1. The technology must have final approval from the appropriate government regulatory bodies;

2. The scientific evidence must permit conclusions concerning the effect of the technology on health outcomes;

3. The technology must improve the net health outcome;

4. The technology must be as beneficial as any established alternatives;

5. The improvement must be attainable outside the investigational setting.
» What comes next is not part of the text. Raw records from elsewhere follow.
-- ==== Sys2Proof/Machine/State.lean ====
section
/-! DEFINITION. The machine's state, as plain data: every register, queue, buffer, counter, mode and pin the
spec gives the block, the queue of waiting commands, the outcomes' reasons, and the state after reset.
Rules are cited on each field; INVENTORY.md lists every field with its reset value and the log entry of
each value the model names. -/

namespace Sys2Proof.Machine

/-- Why the block would stop with a fault. No meaning of this model raises one: the spec reports every failure
as a status, an event, a counter or poison (R295, R311). -/
inductive Fault where
  /-- Raised by nothing. Kept so that the type is inhabited; safe. -/
  | none
  deriving DecidableEq, Repr

/-- Why a command has no meaning. -/
inductive Refusal where
  /-- The command's arm of exec is not modelled yet; raised by exec alone, and safe. -/
  | notModelled (mnemonic : String)
  deriving DecidableEq, Repr

/-! ### Time and power (12, 15) -/

/-- Where the module stands between no input and running (R378, R412, R415, R416). -/
inductive Phase where
  | unpowered   -- no input power
  | standby     -- VSTBY only
  | on          -- out of standby
  | off         -- powered off; ENABLE must be deasserted before a new start (R357)
  deriving DecidableEq, Repr, Inhabited

/-- The dimmer's and the rails' state of one quadrant: DIM_QSTAT (R350), R342, R358. -/
structure QDim where
  level : Nat
  demand : Nat
  filler : Nat
  lit : Bool
  waking : Bool
  idleSince : Nat
  vArray : Nat   -- VDD_ARRAY in mV (R340)
  vSram : Nat    -- VDD_SRAM in mV (R340)
  deriving DecidableEq, Repr, Inhabited

/-- A CXL.mem access that waits (R122): a read of `len` bytes at HDM offset `off`, or a write of data there. -/
structure CxlAcc where
  off : Nat
  len : Nat
  data : Option (List Byte)
  deriving DecidableEq, Repr, Inhabited

structure Power where
  phase : Phase
  localUs : Nat                  -- R10
  sub : Nat                      -- half root-clock cycles of the local µs already passed, 0 to 26,399 (R341)
  cycle : Nat                    -- array cycles since power-up (R63)
  adiv2 : Nat                    -- 2 × ADIV (R341)
  adivMin2 : Nat                 -- 2 × ADIV_MIN (R342)
  enable : Bool                  -- pins of R409
  coolantOk : Bool
  pwrAlert : Bool
  vinMv : Nat                    -- input voltage in mV (R339)
  powerW : Nat                   -- mean input power of the last 100 local µs (R352)
  emPwr : Bool                   -- the three causes of EMERGENCY (R350)
  emExc : Bool
  emCool : Bool
  tripT : Bool                   -- thermal trip in force (R356)
  tripI : Bool                   -- input trip in force (R356)
  tripTAt : Nat
  tripIAt : Nat
  tripFrom : Nat                 -- local µs at which the clocks stopped (R356)
  coolSince : Option Nat         -- every sensor below 90.0 °C since (R356)
  vinOkSince : Option Nat        -- input from 41.0 V to 54.0 V since (R356)
  lowSince : Option Nat          -- every sensor below 92.0 °C since (R355)
  lastStep : Option Nat          -- last throttle step while hot (R355)
  normalSince : Option Nat       -- power state normal since (R354)
  thermTripPin : Bool            -- THERM_TRIP# driven low (R413)
  sensors : List (BitVec 16)     -- R361: 80 junctions, 20 stacks, 32 packages, inlet, outlet
  dimUp : Nat                    -- DIM_CFG (R350)
  dimDown : Nat
  dimEmerg : Nat
  dimFloor : Nat
  dimCeil : Nat
  darkWait : Nat                 -- R351, R358
  litMask : Nat                  -- R351
  hostCap : Nat                  -- R352
  mgmtCap : Nat
  qd : List QDim
  cxlWait : List CxlAcc          -- accesses to dark quadrants' quarters of the staging window, held until they wake (R122)
  deriving DecidableEq, Repr, Inhabited

/-! ### Boot, flash and firmware (14) -/

/-- The settings page's fields (R385). -/
structure Settings where
  format : Nat
  pers : Nat
  plan : Nat
  lease : Nat
  up : Nat
  down : Nat
  emerg : Nat
  floor : Nat
  darkWait : Nat
  closed : Nat
  mgmtCap : Nat
  deriving DecidableEq, Repr, Inhabited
Medical Necessity means that health care services (e.g., procedures, treatments, supplies, devices, equipment, facilities or drugs) that a physician, exercising prudent clinical judgment, would provide to a patient for the purpose of preventing, evaluating, diagnosing or treating an illness, injury or disease or its symptoms, and that are:

1. In accordance with generally accepted standards of medical practice; and

2. Clinically appropriate in terms of type, frequency, extent, site and duration and considered effective for the patient’s illness, injury or disease; and

3. Not primarily for the convenience of the patient, physician or other health care provider; and

4. Not more costly than an alternative service or sequence of services at least as likely to produce equivalent therapeutic or diagnostic results as to the diagnosis or treatment of that patient’s illness, injury or disease.